> BRIEF:
Only one stretch of the data below is needed. Output the lines from the one with "if c.len ≤ j.done" up to and including the one with "or one has not", exactly as they stand.

[Saved entries]
_ _ _ _

/-- The landed length of n source bytes; not for transform 1. -/
def Cmd.landLength (c : Cmd) (n : Nat) : Nat := if 2 ≤ c.xform && c.xform ≤ 4 then 2 * n else n

/-- A chunk of n source bytes that reads well (R275, R277): it is landed and written, or the copy hart parks. -/
def State.writeChunk (s : State) (e : Nat) (j : Job) (n : Nat) : State :=
  let c := j.cmd
  match c.land ((List.range n).map (fun i => s.srcByte e j (j.done + i))) with
  | none => s.endJob e 2 j.written
  | some out =>
    let dst := c.dst + j.written
    let tags := s.chunkTags e j n
    match ((s.engineFault e c .store dst out.length).toList ++ (tags.filter s.escapes).map (fun w => w.1)).min? with
    | some a => s.copyFault e c a
    | none =>
      if s.devHeld true dst out.length then s.push (.copyChunk e)
      else
        let s := s.chunkWrite e dst out tags
        if c.len ≤ j.done + n then s.endJob e 0 (j.written + out.length)
        else (s.modJob e (fun j => { j with done := j.done + n, written := j.written + out.length })).push (.copyChunk e)

/-- How many source bytes the job's next chunk reads: as many as tell whether the extents overlap, and all of what is held where they do (R276). -/
def Job.reads (j : Job) : Nat :=
  let c := j.cmd
  if j.done != 0 then min 512 (c.len - j.done)
  else if c.xform = 1 then c.len
  else if overlaps c.src c.len c.dst (c.landed (fun _ => 0)) then min 65536 c.len
  else min 512 c.len

/-- COPY_CHUNK (R275 to R277): the next chunk is read, checked and written, or the copy hart parks. While a home holds a byte of the source,
or one has not come from outside the device, it waits (R238, R278). -/
def State.copyChunk (s : State) (e : Nat) : State :=
  match (s.engine e).job with
  | none => s
  | some j0 =>
    let again := s.push (.copyChunk e)
    if j0.ended || (s.engine e).parked then s
    else if (s.cluster (e / 4)).dbg.halted then again
    else if s.devHeld false (j0.cmd.src + j0.done) j0.reads then again
    else match s.gather (readUnit e) (s.readPieces j0.cmd (j0.cmd.src + j0.done) j0.reads), s.holdSource e j0 with
      | some s, _ => s.push (.copyChunk e)
      | none, none => s.copyFault e j0.cmd j0.cmd.dst
      | none, some j =>
        let c := j.cmd
        let left := c.len - j.done
        let bad := (s.engineFault e c .load (c.src + j.done) (min 512 left)).map (fun a => a - (c.src + j.done))
        let s := s.modJob e (fun _ => j)
        match nextChunk c.xform left bad (fun i => s.srcByte e j (j.done + i)) with
        | .malformed => s.endJob e 2 j.written
        | .ok n => s.writeChunk e j n
        | .fails i =>
          let dst := if c.xform = 1 then none else s.engineFault e c .store (c.dst + j.written) (c.landLength (min 512 left))
          s.copyFault e c (((c.src + j.done + i) :: dst.toList).foldl min (c.src + j.done + i))

/-- COPY_CHUNK (R275). -/
def execCopyChunk (e : Nat) (s : State) : Result := .next (s.copyChunk e)

/-- COPY (R272, R275): a source that does not match its transform is malformed (R265, log 14). -/
def execCopy (e : Nat) (s : State) : Result :=
  .next (s.takeCommand e (.copy e) (fun _ => none) (fun s c =>
    if c.len = 0 then s.endJob e 0 0
    else if c.xform = 5 && c.len % 128 != 0 then s.endJob e 2 0
    else s.push (.copyChunk e)))

/-! ### Collectives -/

/-- The element of a dtype code (R350). -/
def collSize (dtype : Nat) : Nat :=
  match dtype with
  | 1 => 2
  | 3 => 8
  | _ => 4

/-- One node of the reduction tree (R350): the lower rank's operand first. -/
def collNode (dtype rop x y : Nat) : Nat :=
  let float (t : Ty) : Nat := if rop = 0 then (arith t 0 0 [fdecode t x, fdecode t y] (sumVals 0 [fdecode t x, fdecode t y])).1
    else (pickElem t (rop == 1) x y).1
  let int (w : Nat) : Nat :=
    let sgn (v : Nat) : Int := if 2 ^ (w - 1) ≤ v then (v : Int) - 2 ^ w else v
    match rop with
    | 0 => (x + y) % 2 ^ w
    | 1 => if sgn x < sgn y then y else x
    | _ => if sgn y < sgn x then y else x
  match dtype with
  | 0 => float .f32
  | 1 => float .bf16
  | 2 => int 32
  | _ => int 64

/-- The tree over the ranks [a, b) of a group of n members (R350); where it splits is free. -/
def collTree (n : Nat) (f : Nat → Nat → Nat) (x : Nat → Nat) : Nat → Nat → Nat → Nat
  | 0, a, _ => x a
  | fuel + 1, a, b =>
    if b ≤ a + 1 then x a
    else
      let m := a + 1 + Config.rankSplit n a b % (b - a - 1)
      f (collTree n f x fuel a m) (collTree n f x fuel m b)

/-- A group entry (R350): member count and this device's rank. -/
def State.groupOf (s : State) (g : Nat) : Nat × Nat :=
  (bf (s.reg (0x7000 + 16 * g + 8)) 0 10, bf (s.reg (0x7000 + 16 * g + 8)) 16 10)

/-- Byte i of rank r's source: this device's own, the event's where it gives it, else free (log 6). -/
def State.rankByte (s : State) (e : Nat) (c : Cmd) (own r : Nat) (others : List (List Byte)) (i : Nat) : Byte :=
  if r = own then (s.unitByte (readUnit e) (c.src + i)).getD 0
  else match others[r]? with
    | some bs => (bs[i]?).getD (Config.outsideByte (s.free + r) i)
    | none => Config.outsideByte (s.free + r) i

/-- The reduced source, element by element. -/
def State.reduced (s : State) (e : Nat) (c : Cmd) (n own : Nat) (others : List (List Byte)) : List Byte :=
  let d := bf (dw c.words 6) 16 4
  let z := collSize d
  (List.range (c.len / z)).flatMap (fun k =>
    let x (r : Nat) : Nat := ofBytes ((List.range z).map (fun b => s.rankByte e c own r others (z * k + b)))
    toBytes (word (collTree n (collNode d (bf (dw c.words 6) 20 4)) x n 0 n)) z)

/-- The devices of a group's members in rank order, from its list in memory (R350); none where the list cannot be read. -/
def State.membersOf (s : State) (e g n : Nat) : Option (List Nat) :=
  (s.unitLoad (readUnit e) (s.reg (0x7000 + 16 * g)).toNat (2 * n)).map (fun bs => (List.range n).map (fun r => ofBytes ((bs.drop (2 * r)).take 2) % 1024))

/-- What a member sends of its source to the others of its group, by the plane of its source (R348; log 19). -/
def State.shareSource (s : State) (e : Nat) (c : Cmd) (own : Nat) (members : List Nat) : State :=
  let data := (List.range c.len).map (fun i => (s.unitByte (readUnit e) (c.src + i)).getD 0)
  (members.eraseIdx own).foldl (fun s dev => s.sendOut (planeOf c.src) (.share dev data) .nothing) s
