-- ==== Sys2Proof/Machine/Scalar.lean ====
section
/-! DEFINITION. The scalar groups of the C slot: integer group, immediate group, LEA (R78 to R80), and NOPC (R57). -/

namespace Sys2Proof.Machine

/-- NOPC (R57): nothing, for one issue cycle. -/
def slotNopc (_pre cur : State) : Eff := .ok cur none

/-- NOPC issued alone. -/
def execNopc (s : State) : Result :=
  issue .nopc false false slotNopc s

/-- A bit as a register value. -/
def flagWord (b : Bool) : Word := if b then 1 else 0

/-- Quotient and remainder of R78, signed, towards zero, with the results that the rule gives for b = 0 and for overflow. -/
def divSigned (a b : Word) : Word :=
  if b = 0 then BitVec.allOnes 64
  else if a = BitVec.intMin 64 ∧ b = BitVec.allOnes 64 then a
  else BitVec.ofInt 64 (a.toInt.tdiv b.toInt)

def remSigned (a b : Word) : Word :=
  if b = 0 then a
  else if a = BitVec.intMin 64 ∧ b = BitVec.allOnes 64 then 0
  else BitVec.ofInt 64 (a.toInt - b.toInt * a.toInt.tdiv b.toInt)

def divUnsigned (a b : Word) : Word := if b = 0 then BitVec.allOnes 64 else a / b

def remUnsigned (a b : Word) : Word := if b = 0 then a else a % b

/-- ADD (R78). -/
def slotAdd (rd ra rb : BitVec 5) (pre cur : State) : Eff :=
  let a := pre.me.getG ra
  let b := pre.me.getG rb
  okG cur rd (a + b)

/-- ADD issued alone. -/
def execAdd (sp : Bool) (rd : BitVec 5) (ra : BitVec 5) (rb : BitVec 5) (s : State) : Result :=
  issue (.add sp rd ra rb) false sp (slotAdd rd ra rb) s

/-- SUB (R78). -/
def slotSub (rd ra rb : BitVec 5) (pre cur : State) : Eff :=
  let a := pre.me.getG ra
  let b := pre.me.getG rb
  okG cur rd (a - b)

/-- SUB issued alone. -/
def execSub (sp : Bool) (rd : BitVec 5) (ra : BitVec 5) (rb : BitVec 5) (s : State) : Result :=
  issue (.sub sp rd ra rb) false sp (slotSub rd ra rb) s

/-- AND (R78). -/
def slotAnd (rd ra rb : BitVec 5) (pre cur : State) : Eff :=
  let a := pre.me.getG ra
  let b := pre.me.getG rb
  okG cur rd (a &&& b)

/-- AND issued alone. -/
def execAnd (sp : Bool) (rd : BitVec 5) (ra : BitVec 5) (rb : BitVec 5) (s : State) : Result :=
  issue (.and sp rd ra rb) false sp (slotAnd rd ra rb) s

/-- OR (R78). -/
def slotOr (rd ra rb : BitVec 5) (pre cur : State) : Eff :=
  let a := pre.me.getG ra
  let b := pre.me.getG rb
  okG cur rd (a ||| b)

/-- OR issued alone. -/
def execOr (sp : Bool) (rd : BitVec 5) (ra : BitVec 5) (rb : BitVec 5) (s : State) : Result :=
  issue (.or sp rd ra rb) false sp (slotOr rd ra rb) s

/-- XOR (R78). -/
def slotXor (rd ra rb : BitVec 5) (pre cur : State) : Eff :=
  let a := pre.me.getG ra
  let b := pre.me.getG rb
  okG cur rd (a ^^^ b)

/-- XOR issued alone. -/
def execXor (sp : Bool) (rd : BitVec 5) (ra : BitVec 5) (rb : BitVec 5) (s : State) : Result :=
  issue (.xor sp rd ra rb) false sp (slotXor rd ra rb) s

/-- ANDN (R78). -/
def slotAndn (rd ra rb : BitVec 5) (pre cur : State) : Eff :=
  let a := pre.me.getG ra
  let b := pre.me.getG rb
  okG cur rd (a &&& ~~~ b)

/-- ANDN issued alone. -/
def execAndn (sp : Bool) (rd : BitVec 5) (ra : BitVec 5) (rb : BitVec 5) (s : State) : Result :=
  issue (.andn sp rd ra rb) false sp (slotAndn rd ra rb) s

/-- SLL (R78). -/
def slotSll (rd ra rb : BitVec 5) (pre cur : State) : Eff :=
  let a := pre.me.getG ra
  let b := pre.me.getG rb
  okG cur rd (a <<< bf b 0 6)

/-- SLL issued alone. -/
def execSll (sp : Bool) (rd : BitVec 5) (ra : BitVec 5) (rb : BitVec 5) (s : State) : Result :=
  issue (.sll sp rd ra rb) false sp (slotSll rd ra rb) s

/-- SRL (R78). -/
def slotSrl (rd ra rb : BitVec 5) (pre cur : State) : Eff :=
  let a := pre.me.getG ra
  let b := pre.me.getG rb
  okG cur rd (a >>> bf b 0 6)

/-- SRL issued alone. -/
def execSrl (sp : Bool) (rd : BitVec 5) (ra : BitVec 5) (rb : BitVec 5) (s : State) : Result :=
  issue (.srl sp rd ra rb) false sp (slotSrl rd ra rb) s

/-- SRA (R78). -/
def slotSra (rd ra rb : BitVec 5) (pre cur : State) : Eff :=
  let a := pre.me.getG ra
  let b := pre.me.getG rb
  okG cur rd (a.sshiftRight (bf b 0 6))

/-- SRA issued alone. -/
def execSra (sp : Bool) (rd : BitVec 5) (ra : BitVec 5) (rb : BitVec 5) (s : State) : Result :=
  issue (.sra sp rd ra rb) false sp (slotSra rd ra rb) s

/-- SLT (R78). -/
def slotSlt (rd ra rb : BitVec 5) (pre cur : State) : Eff :=
  let a := pre.me.getG ra
  let b := pre.me.getG rb
  okG cur rd (flagWord (a.slt b))

/-- SLT issued alone. -/
def execSlt (sp : Bool) (rd : BitVec 5) (ra : BitVec 5) (rb : BitVec 5) (s : State) : Result :=
  issue (.slt sp rd ra rb) false sp (slotSlt rd ra rb) s

/-- SLTU (R78). -/
def slotSltu (rd ra rb : BitVec 5) (pre cur : State) : Eff :=
  let a := pre.me.getG ra
  let b := pre.me.getG rb
  okG cur rd (flagWord (a.ult b))

/-- SLTU issued alone. -/
def execSltu (sp : Bool) (rd : BitVec 5) (ra : BitVec 5) (rb : BitVec 5) (s : State) : Result :=
  issue (.sltu sp rd ra rb) false sp (slotSltu rd ra rb) s

/-- MIN (R78). -/
def slotMin (rd ra rb : BitVec 5) (pre cur : State) : Eff :=
  let a := pre.me.getG ra
  let b := pre.me.getG rb
  okG cur rd (if b.slt a then b else a)

/-- MIN issued alone. -/
def execMin (sp : Bool) (rd : BitVec 5) (ra : BitVec 5) (rb : BitVec 5) (s : State) : Result :=
  issue (.min sp rd ra rb) false sp (slotMin rd ra rb) s

/-- MAX (R78). -/
def slotMax (rd ra rb : BitVec 5) (pre cur : State) : Eff :=
  let a := pre.me.getG ra
  let b := pre.me.getG rb
  okG cur rd (if a.slt b then b else a)

/-- MAX issued alone. -/
def execMax (sp : Bool) (rd : BitVec 5) (ra : BitVec 5) (rb : BitVec 5) (s : State) : Result :=
  issue (.max sp rd ra rb) false sp (slotMax rd ra rb) s

/-- MINU (R78). -/
def slotMinu (rd ra rb : BitVec 5) (pre cur : State) : Eff :=
  let a := pre.me.getG ra
  let b := pre.me.getG rb
  okG cur rd (if b.ult a then b else a)

/-- MINU issued alone. -/
def execMinu (sp : Bool) (rd : BitVec 5) (ra : BitVec 5) (rb : BitVec 5) (s : State) : Result :=
  issue (.minu sp rd ra rb) false sp (slotMinu rd ra rb) s

/-- MAXU (R78). -/
def slotMaxu (rd ra rb : BitVec 5) (pre cur : State) : Eff :=
  let a := pre.me.getG ra
  let b := pre.me.getG rb
  okG cur rd (if a.ult b then b else a)

/-- MAXU issued alone. -/
def execMaxu (sp : Bool) (rd : BitVec 5) (ra : BitVec 5) (rb : BitVec 5) (s : State) : Result :=
  issue (.maxu sp rd ra rb) false sp (slotMaxu rd ra rb) s

/-- MUL (R78). -/
def slotMul (rd ra rb : BitVec 5) (pre cur : State) : Eff :=
  let a := pre.me.getG ra
  let b := pre.me.getG rb
  okG cur rd (a * b)

/-- MUL issued alone. -/
def execMul (sp : Bool) (rd : BitVec 5) (ra : BitVec 5) (rb : BitVec 5) (s : State) : Result :=
  issue (.mul sp rd ra rb) false sp (slotMul rd ra rb) s

/-- MULH (R78). -/
def slotMulh (rd ra rb : BitVec 5) (pre cur : State) : Eff :=
  let a := pre.me.getG ra
  let b := pre.me.getG rb
  okG cur rd (BitVec.ofInt 64 (a.toInt * b.toInt / 2 ^ 64))

/-- MULH issued alone. -/
def execMulh (sp : Bool) (rd : BitVec 5) (ra : BitVec 5) (rb : BitVec 5) (s : State) : Result :=
  issue (.mulh sp rd ra rb) false sp (slotMulh rd ra rb) s

/-- MULHU (R78). -/
def slotMulhu (rd ra rb : BitVec 5) (pre cur : State) : Eff :=
  let a := pre.me.getG ra
  let b := pre.me.getG rb
  okG cur rd (BitVec.ofNat 64 (a.toNat * b.toNat / 2 ^ 64))

/-- MULHU issued alone. -/
def execMulhu (sp : Bool) (rd : BitVec 5) (ra : BitVec 5) (rb : BitVec 5) (s : State) : Result :=
  issue (.mulhu sp rd ra rb) false sp (slotMulhu rd ra rb) s

/-- DIV (R78). -/
def slotDiv (rd ra rb : BitVec 5) (pre cur : State) : Eff :=
  let a := pre.me.getG ra
  let b := pre.me.getG rb
  okG cur rd (divSigned a b)

/-- DIV issued alone. -/
def execDiv (sp : Bool) (rd : BitVec 5) (ra : BitVec 5) (rb : BitVec 5) (s : State) : Result :=
  issue (.div sp rd ra rb) false sp (slotDiv rd ra rb) s

/-- DIVU (R78). -/
def slotDivu (rd ra rb : BitVec 5) (pre cur : State) : Eff :=
  let a := pre.me.getG ra
  let b := pre.me.getG rb
  okG cur rd (divUnsigned a b)

/-- DIVU issued alone. -/
def execDivu (sp : Bool) (rd : BitVec 5) (ra : BitVec 5) (rb : BitVec 5) (s : State) : Result :=
  issue (.divu sp rd ra rb) false sp (slotDivu rd ra rb) s

/-- REM (R78). -/
def slotRem (rd ra rb : BitVec 5) (pre cur : State) : Eff :=
  let a := pre.me.getG ra
  let b := pre.me.getG rb
  okG cur rd (remSigned a b)

/-- REM issued alone. -/
def execRem (sp : Bool) (rd : BitVec 5) (ra : BitVec 5) (rb : BitVec 5) (s : State) : Result :=
  issue (.rem sp rd ra rb) false sp (slotRem rd ra rb) s

/-- REMU (R78). -/
def slotRemu (rd ra rb : BitVec 5) (pre cur : State) : Eff :=
  let a := pre.me.getG ra
  let b := pre.me.getG rb
  okG cur rd (remUnsigned a b)

/-- REMU issued alone. -/
def execRemu (sp : Bool) (rd : BitVec 5) (ra : BitVec 5) (rb : BitVec 5) (s : State) : Result :=
  issue (.remu sp rd ra rb) false sp (slotRemu rd ra rb) s

/-- CLZ (R78). -/
def slotClz (rd ra : BitVec 5) (pre cur : State) : Eff :=
  let a := pre.me.getG ra
  okG cur rd (word (leadingZeros a))

/-- CLZ issued alone. -/
def execClz (sp : Bool) (rd : BitVec 5) (ra : BitVec 5) (s : State) : Result :=
  issue (.clz sp rd ra) false sp (slotClz rd ra) s

/-- CTZ (R78). -/
def slotCtz (rd ra : BitVec 5) (pre cur : State) : Eff :=
  let a := pre.me.getG ra
  okG cur rd (word (lowestSet a))

/-- CTZ issued alone. -/
def execCtz (sp : Bool) (rd : BitVec 5) (ra : BitVec 5) (s : State) : Result :=
  issue (.ctz sp rd ra) false sp (slotCtz rd ra) s

/-- POPC (R78). -/
def slotPopc (rd ra : BitVec 5) (pre cur : State) : Eff :=
  let a := pre.me.getG ra
  okG cur rd (word (popcount a))

/-- POPC issued alone. -/
def execPopc (sp : Bool) (rd : BitVec 5) (ra : BitVec 5) (s : State) : Result :=
  issue (.popc sp rd ra) false sp (slotPopc rd ra) s

/-- SEL (R78): it also reads g[rd]. -/
def slotSel (rd ra rb : BitVec 5) (pre cur : State) : Eff :=
  okG cur rd (if pre.me.getG rd != 0 then pre.me.getG ra else pre.me.getG rb)

/-- SEL issued alone. -/
def execSel (sp : Bool) (rd : BitVec 5) (ra : BitVec 5) (rb : BitVec 5) (s : State) : Result :=
  issue (.sel sp rd ra rb) false sp (slotSel rd ra rb) s

/-- ADDI (R79). -/
def slotAddi (rd ra : BitVec 5) (imm : Imm 14) (pre cur : State) : Eff :=
  let a := pre.me.getG ra
  let i := immWord imm
  okG cur rd (a + i)

/-- ADDI issued alone. -/
def execAddi (sp : Bool) (rd : BitVec 5) (ra : BitVec 5) (imm : Imm 14) (s : State) : Result :=
  issue (.addi sp rd ra imm) false sp (slotAddi rd ra imm) s

/-- ANDI (R79). -/
def slotAndi (rd ra : BitVec 5) (imm : Imm 14) (pre cur : State) : Eff :=
  let a := pre.me.getG ra
  let i := immWord imm
  okG cur rd (a &&& i)

/-- ANDI issued alone. -/
def execAndi (sp : Bool) (rd : BitVec 5) (ra : BitVec 5) (imm : Imm 14) (s : State) : Result :=
  issue (.andi sp rd ra imm) false sp (slotAndi rd ra imm) s

/-- ORI (R79). -/
def slotOri (rd ra : BitVec 5) (imm : Imm 14) (pre cur : State) : Eff :=
  let a := pre.me.getG ra
  let i := immWord imm
  okG cur rd (a ||| i)

/-- ORI issued alone. -/
def execOri (sp : Bool) (rd : BitVec 5) (ra : BitVec 5) (imm : Imm 14) (s : State) : Result :=
  issue (.ori sp rd ra imm) false sp (slotOri rd ra imm) s

/-- XORI (R79). -/
def slotXori (rd ra : BitVec 5) (imm : Imm 14) (pre cur : State) : Eff :=
  let a := pre.me.getG ra
  let i := immWord imm
  okG cur rd (a ^^^ i)

/-- XORI issued alone. -/
def execXori (sp : Bool) (rd : BitVec 5) (ra : BitVec 5) (imm : Imm 14) (s : State) : Result :=
  issue (.xori sp rd ra imm) false sp (slotXori rd ra imm) s

/-- SLTI (R79). -/
def slotSlti (rd ra : BitVec 5) (imm : Imm 14) (pre cur : State) : Eff :=
  let a := pre.me.getG ra
  let i := immWord imm
  okG cur rd (flagWord (a.slt i))

/-- SLTI issued alone. -/
def execSlti (sp : Bool) (rd : BitVec 5) (ra : BitVec 5) (imm : Imm 14) (s : State) : Result :=
  issue (.slti sp rd ra imm) false sp (slotSlti rd ra imm) s

/-- SLTIU (R79). -/
def slotSltiu (rd ra : BitVec 5) (imm : Imm 14) (pre cur : State) : Eff :=
  let a := pre.me.getG ra
  let i := immWord imm
  okG cur rd (flagWord (a.ult i))

/-- SLTIU issued alone. -/
def execSltiu (sp : Bool) (rd : BitVec 5) (ra : BitVec 5) (imm : Imm 14) (s : State) : Result :=
  issue (.sltiu sp rd ra imm) false sp (slotSltiu rd ra imm) s

/-- SLLI (R79). -/
def slotSlli (rd ra : BitVec 5) (sh : BitVec 6) (pre cur : State) : Eff :=
  let a := pre.me.getG ra
  okG cur rd (a <<< sh.toNat)

/-- SLLI issued alone. -/
def execSlli (sp : Bool) (rd : BitVec 5) (ra : BitVec 5) (sh : BitVec 6) (s : State) : Result :=
  issue (.slli sp rd ra sh) false sp (slotSlli rd ra sh) s

/-- SRLI (R79). -/
def slotSrli (rd ra : BitVec 5) (sh : BitVec 6) (pre cur : State) : Eff :=
  let a := pre.me.getG ra
  okG cur rd (a >>> sh.toNat)

/-- SRLI issued alone. -/
def execSrli (sp : Bool) (rd : BitVec 5) (ra : BitVec 5) (sh : BitVec 6) (s : State) : Result :=
  issue (.srli sp rd ra sh) false sp (slotSrli rd ra sh) s

/-- SRAI (R79). -/
def slotSrai (rd ra : BitVec 5) (sh : BitVec 6) (pre cur : State) : Eff :=
  let a := pre.me.getG ra
  okG cur rd (a.sshiftRight sh.toNat)

/-- SRAI issued alone. -/
def execSrai (sp : Bool) (rd : BitVec 5) (ra : BitVec 5) (sh : BitVec 6) (s : State) : Result :=
  issue (.srai sp rd ra sh) false sp (slotSrai rd ra sh) s

/-- LUI (R79): the low 32 bits of the immediate, or the literal, above the low 32 bits of g[ra]. -/
def slotLui (rd ra : BitVec 5) (imm : Imm 14) (pre cur : State) : Eff :=
  okG cur rd ((immWord imm <<< 32) ||| zext ((pre.me.getG ra).setWidth 32))

/-- LUI issued alone. -/
def execLui (sp : Bool) (rd : BitVec 5) (ra : BitVec 5) (imm : Imm 14) (s : State) : Result :=
  issue (.lui sp rd ra imm) false sp (slotLui rd ra imm) s

/-- LI (R79): the literal, sign-extended. -/
def slotLi (rd : BitVec 5) (lit : BitVec 32) (_pre cur : State) : Eff := okG cur rd (sext lit)

/-- LI issued alone. -/
def execLi (sp : Bool) (rd : BitVec 5) (lit : BitVec 32) (s : State) : Result :=
  issue (.li sp rd lit) false sp (slotLi rd lit) s

/-- LEA (R80). -/
def slotLea (rd ra rb : BitVec 5) (scale : BitVec 2) (disp : BitVec 7) (pre cur : State) : Eff :=
  okG cur rd (pre.me.getG ra + (pre.me.getG rb <<< scale.toNat) + sext disp)

/-- LEA issued alone. -/
def execLea (sp : Bool) (rd : BitVec 5) (ra : BitVec 5) (rb : BitVec 5) (scale : BitVec 2) (disp : BitVec 7) (s : State) : Result :=
  issue (.lea sp rd ra rb scale disp) false sp (slotLea rd ra rb scale disp) s

end Sys2Proof.Machine
end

_ _ _ _

> EXERCISE RESPONSE:
        if c.len ≤ j.done + n then s.endJob e 0 (j.written + out.length)
        else (s.modJob e (fun j => { j with done := j.done + n, written := j.written + out.length })).push (.copyChunk e)

/-- How many source bytes the job's next chunk reads: as many as tell whether the extents overlap, and all of what is held where they do (R276). -/
def Job.reads (j : Job) : Nat :=
  let c := j.cmd
  if j.done != 0 then min 512 (c.len - j.done)
  else if c.xform = 1 then c.len
  else if overlaps c.src c.len c.dst (c.landed (fun _ => 0)) then min 65536 c.len
  else min 512 c.len

/-- COPY_CHUNK (R275 to R277): the next chunk is read, checked and written, or the copy hart parks. While a home holds a byte of the source,
or one has not come from outside the device, it waits (R238, R278). -/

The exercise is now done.